▶ [Work task] Of the lines in the data below, write out exactly those from the one holding "let c := n.auditCell p k" through the one holding "def Node.sendFence (n", both included.

(Supplied material begins)

-- ==== Sys2Proof/Machine/HubEscrow.lean ====
section
/-! DEFINITION. Escrow at a hub: forwarding, combining, the head pair, the lead and the head entries (10 R269 to R281). -/

namespace Sys2Proof.Machine

/-! ### Combining states -/

/-- A combining state is that of an instance (10 R261). -/
def EscInst.is (i : EscInst) (span epoch ctx step attempt : Nat) : Bool :=
  i.span == span && i.epoch == epoch && i.ctx == ctx && i.step == step && i.attempt == attempt

/-- A combining state is that of a message's instance. -/
def EscInst.isOf (i : EscInst) (m : Msg) : Bool := i.is m.span m.epoch (escCtx m) (escStep m) (escAttempt m)

/-- Change the combining states that pass a test. -/
def Node.modInst (n : Node) (f : EscInst → Bool) (g : EscInst → EscInst) : Node :=
  { n with escInst := n.escInst.map (fun i => if f i then g i else i) }

/-- Open the combining state of an ARM's instance (10 R271); `setAt` is the tick on which its first copy leaves. -/
def Node.openInst (n : Node) (m : Msg) (setAt : Nat) : Node :=
  { n with escInst := n.escInst ++
      [{ span := m.span, epoch := m.epoch, ctx := escCtx m, step := escStep m, attempt := escAttempt m, table := escTable m
         hz := escFire m - escHorizon m, setAt := setAt }] }

/-- On the departure tick the expected set is the downlinks with matching entry that are MEMBER; an empty set is complete at once
(10 R271). -/
def Node.takeSets (n : Node) : Node :=
  n.modInst (fun i => !i.setDone && i.setAt ≤ n.tb1) (fun i =>
    let l := n.memberDown i.span i.epoch
    { i with setDone := true, expect := l, doneAt := if l.isEmpty then some n.tb1 else none })

/-! ### The totals and the head entry -/

/-- Fire tick, step number and attempt of a head entry's next escrow (10 R281). -/
def Node.nextFire (n : Node) (k : Nat) : Nat := n.rd (Ob.head_nextFireTick k)
/-- Step number of the next escrow. -/
def Node.nextStep (n : Node) (k : Nat) : Nat := fld (n.rd (Ob.head_nextStep k)) 47 0
/-- Attempt of the next escrow. -/
def Node.nextAttempt (n : Node) (k : Nat) : Nat := fld (n.rd (Ob.head_nextStep k)) 55 48
/-- Owner span of a head entry. -/
def Node.headSpan (n : Node) (k : Nat) : Nat := fld (n.rd (Ob.head_owner k)) 31 16
/-- Owner context of a head entry. -/
def Node.headCtx (n : Node) (k : Nat) : Nat := fld (n.rd (Ob.head_owner k)) 5 0
/-- The entry runs or is stopping. -/
def Node.headRuns (n : Node) (k : Nat) : Bool := n.rd (Ob.head_state k) == 2 || n.rd (Ob.head_state k) == 3
/-- Leave tick of the next ARM: F - L. -/
def Node.armLeave (n : Node) (k : Nat) : Nat := n.nextFire k - n.rd (Ob.head_lead k)
/-- Epoch of a head entry's span. -/
def Node.headEpoch (n : Node) (k : Nat) : Nat :=
  match n.spanEntryOf (n.headSpan k) with
  | some e => fld e 111 80
  | none => 0
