-- ==== Sys2Proof/Machine/Health.lean ====
section
/-! DEFINITION. Health of the dies, audits and conditional fences (15 R417 to R428), and the census (15 R429 to R432). -/

namespace Sys2Proof.Machine

/-! ### Reports -/

/-- Ticks of the health interval (15 R418). -/
def healthTicks : Nat := 134217728

/-- The last interval end at least `d` ticks ago (15 R418, R419). -/
def intervalEnd (now d : Nat) : Nat := (now - d) / healthTicks * healthTicks

/-- A CENSUS message of a kind: 1 LATCH, 2 REPORT, 3 AUDIT, 4 EXPEL, 5 VERDICT (15 R433). -/
def isCensusKind (k : Nat) (m : Msg) : Bool := m.typ == tCensus && fld m.head 79 76 == k

/-- Die of a CENSUS message. -/
def cDie (m : Msg) : Nat := fld m.head 75 56

/-- The value of a count saturated to a field of `w` bits. -/
def sat (w x : Nat) : Nat := min x (2 ^ w - 1)

/-- The counts of the TSU that a REPORT takes over an interval: frames on lane a and on lane b, stretches, margin episodes (15 R418). -/
def Node.healthCounts (n : Node) : List (Nat × Nat) :=
  let regions := upTo n.regionCount
  [(0, n.rd (Ob.link_uncorrectableFrames 0)), (1, n.rd (Ob.link_uncorrectableFrames 1)),
   (2, (regions.map (fun r => n.rd (Ob.agent_stretches r))).sum), (3, (regions.map (fun r => n.rd (Ob.agent_marginEpisodes r))).sum)]

/-- At an interval end a member TSU sends its REPORT on each MEMBER lane; the counts of the next interval begin (15 R418, R433). -/
def healthEnd (n : Node) : Node :=
  when (n.tb1 % healthTicks == 0) (fun n =>
    let now := n.healthCounts
    let d := fun (k : Nat) => (assoc 0 now k + 2 ^ 64 - assoc 0 n.census.base k) % 2 ^ 64
    let body := put 55 53 (n.rd Ob.aud_temperatureBand) + put 47 40 (sat 8 (d 0)) + put 39 32 (sat 8 (d 1)) +
      put 31 24 (sat 8 n.census.lateSteps) + put 23 8 (sat 16 (d 2 / 256)) + put 7 4 (sat 4 (d 3)) + put 3 0 (sat 4 n.census.fencedFires)
    let n1 := if n.member then
        n.sendAll ([0, 1].filter (fun p => n.lst p == 6)) (censusMsg n.span n.epoch 2 n.ident body [])
      else n
    n1.modCensus (fun c => { c with base := now, lateSteps := 0, fencedFires := 0 })) n

/-- `HEALTH_INTERVAL_END` (15 R418). -/
def execHealthIntervalEnd (s : State) : Host.Outcome State Fault Refusal := onNode s .tsu true healthEnd

/-- At an interval end a Pier takes the uncorrectable frames of each port over the interval (15 R418, R419). -/
def Node.healthTick (n : Node) : Node :=
  if n.level == 1 && n.tb1 % healthTicks == 0 then
    overAll (upTo 64) (fun n p =>
      let x := n.rd (Ob.link_uncorrectableFrames p)
      n.modDport p (fun d => { d with xLink := (x + 2 ^ 64 - d.base09) % 2 ^ 64, base09 := x })) n
  else n

/-- A cell of a die's audit matrix: passes and fails (15 R426, object 0xC300+p.05). -/
def Node.auditCell (n : Node) (p k : Nat) : Nat × Nat :=
  (fieldAt (n.rd (Ob.hlt_auditMatrix p)) (4 * k) 2, fieldAt (n.rd (Ob.hlt_auditMatrix p)) (4 * k + 2) 2)

/-- A Pier consumes a REPORT of a downlink; a count of steps fired fenced makes the leader record cause 0x96 kind 2, whose cell the REPORT
does not name (15 R418, R427). -/
def reportReceived (p : Nat) (n : Node) : Node :=
  n.onMsg p (isCensusKind 2) (fun m n =>
    when (n.level == 1 && p < 64 && n.spanMatch p m.span m.epoch) (fun n =>
      let body := fld m.head 55 0
      let n1 := (n.modDport p (fun d => { d with report := some body })).wr (Ob.hlt_lastReport p)
        (putField 0 8 (intervalEnd n.tb1 0) + putField 8 7 body)
      if fld body 3 0 != 0 && n.lead.leading then
        let (f, n2) := n1.takeFree
        let c := n2.auditCell p (f % 128)
        n2.fault { cause := 0x96, span := m.span, die := some (n.dieAt p), obj := f % 128, detail := put 79 72 2 + put 71 56 c.2 + put 55 40 c.1 }
      else n1) n)

/-- `REPORT_RECEIVED` (15 R418). -/
def execReportReceived (p : Nat) (s : State) : Host.Outcome State Fault Refusal := onNode s .hub (s.hub.hasPort p) (reportReceived p)

/-! ### Audits -/

/-- A cell becomes fenced: fails reach the fence count and the fence ratio, and it is not fenced already (15 R426). -/
def Node.fenceDue (n : Node) (p k : Nat) : Bool :=
  let c := n.auditCell p k
  n.rd Ob.hwt_fenceCount ≤ c.2 && decide (n.rd Ob.hwt_fenceRatio * (c.1 + c.2) ≤ 100 * c.2) && !bit (n.rd (Ob.hlt_fenceMask p)) k

/-- The leader writes a die's fence mask to its TSU by relay (15 R426). -/
def Node.sendFence (n : Node) (p : Nat) : Node := n.relayWrite (n.dieAt p) Ob.aud_fenceMask 16 (n.rd (Ob.hlt_fenceMask p))

/-- The state that the leader reports for a die: 3 EXPELLED, 1 PROBATION, 2 FENCED, 0 SERVING (15 R420, R434). -/
def Node.healthState (n : Node) (p : Nat) : Nat :=
  if (n.dportOf p).expelled then 3 else if bit (n.rd (Ob.hlt_healthFlags p)) 0 then 1 else if n.rd (Ob.hlt_fenceMask p) != 0 then 2 else 0

/-- A leading Pier posts the state and its own role (15 R420, R437). -/
def Node.postHealth (n : Node) (p : Nat) : Node :=
  let n1 := n.wrBits (Ob.hlt_healthFlags p) 3 1 (ofB n.lead.leading)
  if n.lead.leading then n1.wr (Ob.hlt_healthState p) (n1.healthState p) else n1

(Supplied material ends)

▶ [Expected answer]
  let c := n.auditCell p k
  n.rd Ob.hwt_fenceCount ≤ c.2 && decide (n.rd Ob.hwt_fenceRatio * (c.1 + c.2) ≤ 100 * c.2) && !bit (n.rd (Ob.hlt_fenceMask p)) k

/-- The leader writes a die's fence mask to its TSU by relay (15 R426). -/
def Node.sendFence (n : Node) (p : Nat) : Node := n.relayWrite (n.dieAt p) Ob.aud_fenceMask 16 (n.rd (Ob.hlt_fenceMask p))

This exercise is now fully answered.